Because EQ(12)-EQ(14) are formulated strictly according to circuit laws, the back-solving operations in this paper are error-free.

With EQ(10)-EQ(14), we can certainly get the conclusion that simplification and back-solving operations for serial and parallel branches are error-free and of linear complexity. Thus, this subsection gives an error-free and linear-complexity algorithm for compressing and back-solving tree-topology circuits.

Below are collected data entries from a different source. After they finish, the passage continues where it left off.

/-- A push and its mirror pop leave every register but `IP` and `IR` as it was, and memory as the push leaves it, with
the `k`-th register's byte in cell `S - k` (R116). -/
theorem restored_of_push_pop {s t u : State} {p q : Byte} {rs : List Reg} (running : ready s = true)
    (pushed : step s = .next t) (popped : step t = .next u) (opcode : nextOpcode s = p) (opcode' : nextOpcode t = q)
    (pushes : actionOf p = .push rs) (pops : actionOf q = .pop rs.reverse)
    (plain : .sp ∉ rs ∧ .ip ∉ rs ∧ .ir ∉ rs) :
    u = { s with ip := s.ip + 2#8, ir := q, mem := t.mem } ∧
      ∀ k v, (rs.map (readReg · s))[k]? = some v → memRead t.mem (s.sp - BitVec.ofNat 8 k) = v := by
  obtain ⟨noSP, noIP, noIR⟩ := plain
  obtain ⟨ticked, bytes⟩ := step_eq_afterPush running (opcode ▸ pushes)
  obtain rfl : afterPush s = t := Host.Outcome.next.inj (ticked.symm.trans pushed)
  have stored : ∀ k v, (rs.map (readReg · s))[k]? = some v →
      memRead (afterPush s).mem (s.sp - BitVec.ofNat 8 k) = v := fun k v h => memRead_afterPush (bytes ▸ h)
  refine ⟨?_, stored⟩
  have fetched : (afterPush s).setIR q =
      { s with ip := s.ip + 1#8, ir := q, sp := s.sp - BitVec.ofNat 8 rs.length, mem := (afterPush s).mem } := by
    simp [afterPush, State.setIR, bytes]
  have restored : popRegs rs.reverse ((afterPush s).setIR q) =
      { s with ip := s.ip + 1#8, ir := q, mem := (afterPush s).mem } := by
    rw [fetched]
    refine popRegs_reverse_of_stored (s := writeReg .ir q (writeReg .ip (s.ip + 1#8) s)) noSP ?_
    rwa [map_readReg_writeReg noIR, map_readReg_writeReg noIP]
  have clear : halted { s with ip := s.ip + 1#8, ir := q, mem := (afterPush s).mem } = false :=
    (ready_eq_true s).mp running
  rw [step_popRegs (s := afterPush s) running opcode' pops, restored, advance, clear] at popped
  rw [← add_one_add_one]
  exact (Host.Outcome.next.inj popped).symm

/-- Settles O40: the five mirror pairs, and POP_REG reading the lower two of the three bytes of PUSH_ALL. -/
theorem pushPopRoundTrips : Obligations.PushPopRoundTrips := by
  intro s t u running pushed popped
  refine ⟨fun op op' => ?_, fun op op' => ?_, fun op op' => ?_, fun op op' => ?_, fun op op' => ?_, fun op op' => ?_⟩
  · obtain ⟨rfl, cell⟩ := restored_of_push_pop (rs := [.ax, .bx, .flags]) running pushed popped op op' rfl rfl
      (by decide)
    exact ⟨rfl, rfl, rfl, rfl, by simpa using cell 0 s.ax rfl, cell 1 s.bx rfl, cell 2 s.flags rfl⟩
  · obtain ⟨rfl, cell⟩ := restored_of_push_pop (rs := [.ax, .bx]) running pushed popped op op' rfl rfl (by decide)
    exact ⟨rfl, rfl, rfl, rfl, by simpa using cell 0 s.ax rfl, cell 1 s.bx rfl⟩
  · obtain ⟨rfl, cell⟩ := restored_of_push_pop (rs := [.ax]) running pushed popped op op' rfl rfl (by decide)
    exact ⟨rfl, rfl, rfl, rfl, by simpa using cell 0 s.ax rfl⟩
  · obtain ⟨rfl, cell⟩ := restored_of_push_pop (rs := [.bx]) running pushed popped op op' rfl rfl (by decide)
    exact ⟨rfl, rfl, rfl, rfl, by simpa using cell 0 s.bx rfl⟩
  · obtain ⟨rfl, cell⟩ := restored_of_push_pop (rs := [.flags]) running pushed popped op op' rfl rfl (by decide)
    exact ⟨rfl, rfl, rfl, rfl, by simpa using cell 0 s.flags rfl⟩
  · obtain ⟨t', ticked, left, -, second, third, -⟩ := (pushManyTick s running).2 op
    obtain rfl : t = t' := Host.Outcome.next.inj (pushed.symm.trans ticked)
    have sp : t.sp = s.sp - 3#8 := by rw [left]
    have flags : t.flags = s.flags := by rw [left]
    have still_running : ready t = true := by rwa [ready, halted, flags]
    rw [(popRegisterTick t still_running).2.2 op'] at popped
    obtain rfl := Host.Outcome.next.inj popped
    have lowest : t.sp + 1#8 = s.sp - 2#8 := by rw [sp]; bv_omega
    have upper : t.sp + 2#8 = s.sp - 1#8 := by rw [sp]; bv_omega
    exact ⟨(congrArg (memRead t.mem) lowest).trans third, (congrArg (memRead t.mem) upper).trans second⟩

end Sys2Proof.Machine
end

section
/-! SUPPORT. The jumps (45_jump.md): their handlers and their ticks, each by the proposition that its condition decides. -/

namespace Sys2Proof.Machine

/-- A jump on a decided condition, as a write of `IP` (R120). -/
theorem jumpIf_decide (p : Prop) [Decidable p] (target : Byte) (s : State) :
    jumpIf (decide p) target s = { s with ip := if p then target - 1#8 else s.ip + 1#8 } := by
  simp only [jumpIf_eq, decide_eq_true_eq]

/-- A handler that jumps on a decided condition (R120). -/
theorem exec_of_jumpIf {i : Instr} {c : Bool} {target : Byte} {s : State} (p : Prop) [Decidable p]
    (handler : exec i s = .next (jumpIf c target s)) (condition : c = decide p) :
    exec i s = .next { s with ip := if p then target - 1#8 else s.ip + 1#8 } := by
  rw [handler, condition, jumpIf_decide]

/-- Settles O19: every handler is `jumpIf` on its comparator, which decides the condition of the statement. -/
theorem jumpHandlersWriteOnlyIP : Obligations.JumpHandlersWriteOnlyIP := fun _ _ =>
  ⟨exec_of_jumpIf True rfl rfl,
    exec_of_jumpIf _ rfl Bool.decide_eq_true.symm,
    exec_of_jumpIf _ rfl rfl,
    exec_of_jumpIf _ rfl (cmpNotEqual_eq_decide _ _),
    exec_of_jumpIf _ rfl rfl, exec_of_jumpIf _ rfl rfl, exec_of_jumpIf _ rfl rfl, exec_of_jumpIf _ rfl rfl⟩

/-- The tick of a jump: `IP` is two on, or at the operand byte's value, one past where the handler leaves it (R120). -/
theorem step_jump {s : State} {op : Byte} (p : Prop) [Decidable p] (running : ready s = true)
    (opcode : nextOpcode s = op) (jump : actionOf op = .jump) (condition : jumpCondition op s = decide p) :
    step s = .next { s with ir := op, ip := if p then nextOperand s else s.ip + 2#8 } := by
  have kept : .flags ∉ (actionOf op).written := by simp [jump, Action.written]
  have fetched : jumpCondition op (s.setIR op) = decide p := condition
  rw [step_of_flags_kept running opcode kept, jump, Action.apply, fetched, jumpIf_decide]
  by_cases taken : p
  · simp only [if_pos taken, incIP_eq, target_of_jump]
    rfl
  · simp only [if_neg taken, incIP_eq, ← add_one_add_one]
    rfl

## 2.3 Error-free Circuit Transformation Model from Y to $\pi$

Cell-based layouts generate a large number of RLC chains <sup>[17,20]</sup>. After decretization, there are a large number of

additional equivalent currents in the quasi-static circuits. Shown in fig.4(a), Y-base circuit cells consisting of resistors and currents make up of a chain in the construction style of hand in hand. In order to delete the middle node of a Y-base cell, we must transform Y-base cells into  $\pi$ -based cells. And if we do *n* rounds of transformation from the left terminal of the chain to delete all *n* internal nodes of the chain, the reduced chain only consists of its two terminal nodes as shown in fig.4(b).



(a) Y-based cell

(**b**)  $\pi$ -based cell

Fig.4 Transformation from Y-based cell to π-based cell

Shown in fig.4(a),  $E_a$  and  $E_b$  are currents from Y-based cell to node *a* and *b*, respectively. Current directions are marked with arrows. The following equation is formulated for  $V_{ba}$ , the voltage difference between node *b* and *a*.

$$V_{ba} = V_b - V_a = R_a (E_a - I_a) + R_b \left[ E_a + I_c + \frac{V_a + R_a (E_a - I_a)}{R_c} + I_b \right]$$

$$= \left( R_a + R_b + \frac{R_a R_b}{R_c} \right) E_a + R_b I_c + R_b I_b + \frac{R_b}{R_c} V_a - R_a I_a - \frac{R_a R_b}{R_c} I_a$$
(15)

According to the present method of Y- $\pi$  transformation, the following equations are formulated for three equivalent resistors.

$$\begin{cases} R_{ab} = (R_a R_b + R_a R_c + R_b R_c) \div R_c \\ R_{ac} = (R_a R_b + R_a R_c + R_b R_c) \div R_b \\ R_{bc} = (R_a R_b + R_a R_c + R_b R_c) \div R_a \end{cases}$$
(16)

The equations are formulated for computing  $E_a$  and  $E_b$ , respectively.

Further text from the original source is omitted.